Saturday, May 29, 2021

Ginger Baker's Air Force - 1970 - Ginger Baker's Air Force

Ginger Baker's Air Force
1970 
Ginger Baker's Air Force



01. Da Da Man
02. Early In The Morning
03. Don't Care
04. Toad
05. Aiko Biaye
06. Man Of Constant Sorrow
07. Do What You Like
08. Doin' It

Alto Saxophone – Graham Bond
Bass, Violin – Rick Grech
Drums – Ginger Baker
Drums – Remi Kabaka
Guitar, Vocals – Denny Laine
Percussion – Phil Seamen
Tenor Saxophone, Flute – Chris Wood
Tenor Saxophone, Flute – Harold McNair
Vocals – Jeanette Jacobs
Vocals, Organ – Steve Winwood



On a purely musical level, Ginger Baker's Air Force was arguably the pinnacle of the legendary drummer's achievements of the 1960s. Even allowing for the many and varied virtues of the Graham Bond Organisation, Cream, and Blind Faith, they didn't approach the breadth or ambition that characterized the Air Force sound. Sadly, despite their prodigious musical attributes, Ginger Baker's Air Force are mostly remembered in the music business as one of the great non-starters among the heavily press-hyped supergroups of the late '60s and early '70s. Air Force essentially grew out of Ginger Baker's six-month stint with Blind Faith, a supergroup that collapsed after generating one album and finishing one tour. Baker's ex-Cream bandmate Eric Clapton abandoned that venture in favor of the vastly different (yet more rewarding) musical styles of Delaney & Bonnie, but Baker persuaded Steve Winwood and Rick Grech, the other members of the band, to stay on with him. Baker planned to put together a new band that would explore music on a new scale, and in new directions than Blind Faith or Cream. The projected band, christened Air Force, would embrace jazz, R&B, blues, folk, and African music.
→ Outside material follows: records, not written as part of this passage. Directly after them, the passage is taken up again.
-- ==== Sys2Proof/Machine/Branch.lean ====
section
/-! DEFINITION. Conditional branches (43_branch.md R160 to R168). -/

namespace Sys2Proof.Machine

/-- BCC (&90; R161, R96). -/
def execBcc (rel : Byte) (s : State) : Result := branch (! ·.c) rel s

/-- BCS (&B0; R162, R96). -/
def execBcs (rel : Byte) (s : State) : Result := branch (·.c) rel s

/-- BEQ (&F0; R163, R96). -/
def execBeq (rel : Byte) (s : State) : Result := branch (·.z) rel s

/-- BMI (&30; R164, R96). -/
def execBmi (rel : Byte) (s : State) : Result := branch (·.n) rel s

/-- BNE (&D0; R165, R96). -/
def execBne (rel : Byte) (s : State) : Result := branch (! ·.z) rel s

/-- BPL (&10; R166, R96). -/
def execBpl (rel : Byte) (s : State) : Result := branch (! ·.n) rel s

/-- BVC (&50; R167, R96). -/
def execBvc (rel : Byte) (s : State) : Result := branch (! ·.v) rel s

/-- BVS (&70; R168, R96). -/
def execBvs (rel : Byte) (s : State) : Result := branch (·.v) rel s

end Sys2Proof.Machine
end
Baker's old bandmate Graham Bond came aboard on saxophone, joined by legendary jazz drummer Phil Seaman, whom Baker regarded as a mentor and inspiration, along with Traffic's Chris Wood, and Harold McNair, both on sax and flute. As a guitarist and singer, the new group featured Denny Laine, the former lead singer and guitarist of the original Moody Blues. Singer Jeanette Jacobs and African percussionist Remi Kabaka were also in the lineup that played two extraordinary gigs at Birmingham's Town Hall and London's Royal Albert Hall at the end of 1969. Baker's initial plan hadn't extended beyond the two shows, but the first one was so successful musically and critically that he began laying bigger plans, including the recording of the Royal Albert Hall show and keeping the band going. By January of 1970, events were starting to break both inside and outside of the band that would have a profound effect on its future. The reviews from Birmingham were so good that the Royal Albert Hall show turned into one of those press events that became the talk of the entire music trade in England and, by extension, America. The fact that the show had been recorded made it even better -- there was proof on hand that the press enthusiasm was justified. The recordings were extraordinary, with the Air Force thundering along amid blazing sax, organ, guitar, and bass virtuosity, fiery solos, and extended jams that, for a change, actually went somewhere, while three percussionists were busy all the way through playing several layers of rhythm. At its best -- and the Royal Albert Hall tapes were their best -- the Air Force's music was like this wonderful, huge array of Chinese boxes, each opening to reveal a smaller but more beautifully ornate box inside.

The live album Ginger Baker's Air Force was issued by Polydor in Europe and Atlantic Records in America. In keeping with the excesses of the times, Ginger Baker's Air Force was a double LP, an extraordinary debut for a band that had yet to play a regularly scheduled concert. Devised with artwork that seemingly reversed the design of the Cream Wheels of Fire double set, and released amid extraordinary press fanfare, the live album reached number 33 in America and 37 in England, a long way from Cream or Blind Faith's chart-scaling days, but not bad (or, at least, it wouldn't have been if Atlantic, in particular, hadn't pressed hundreds of thousands of copies more than would ever be needed, which turned Ginger Baker's Air Force into a perennial bargain-bin cutout in America) for a group that had only played two gigs. Those were the days of supergroups and all-star jams, all of them heavily advertised and discussed in the rock press, and Air Force, in contrast to a lot of their rivals, delivered the goods.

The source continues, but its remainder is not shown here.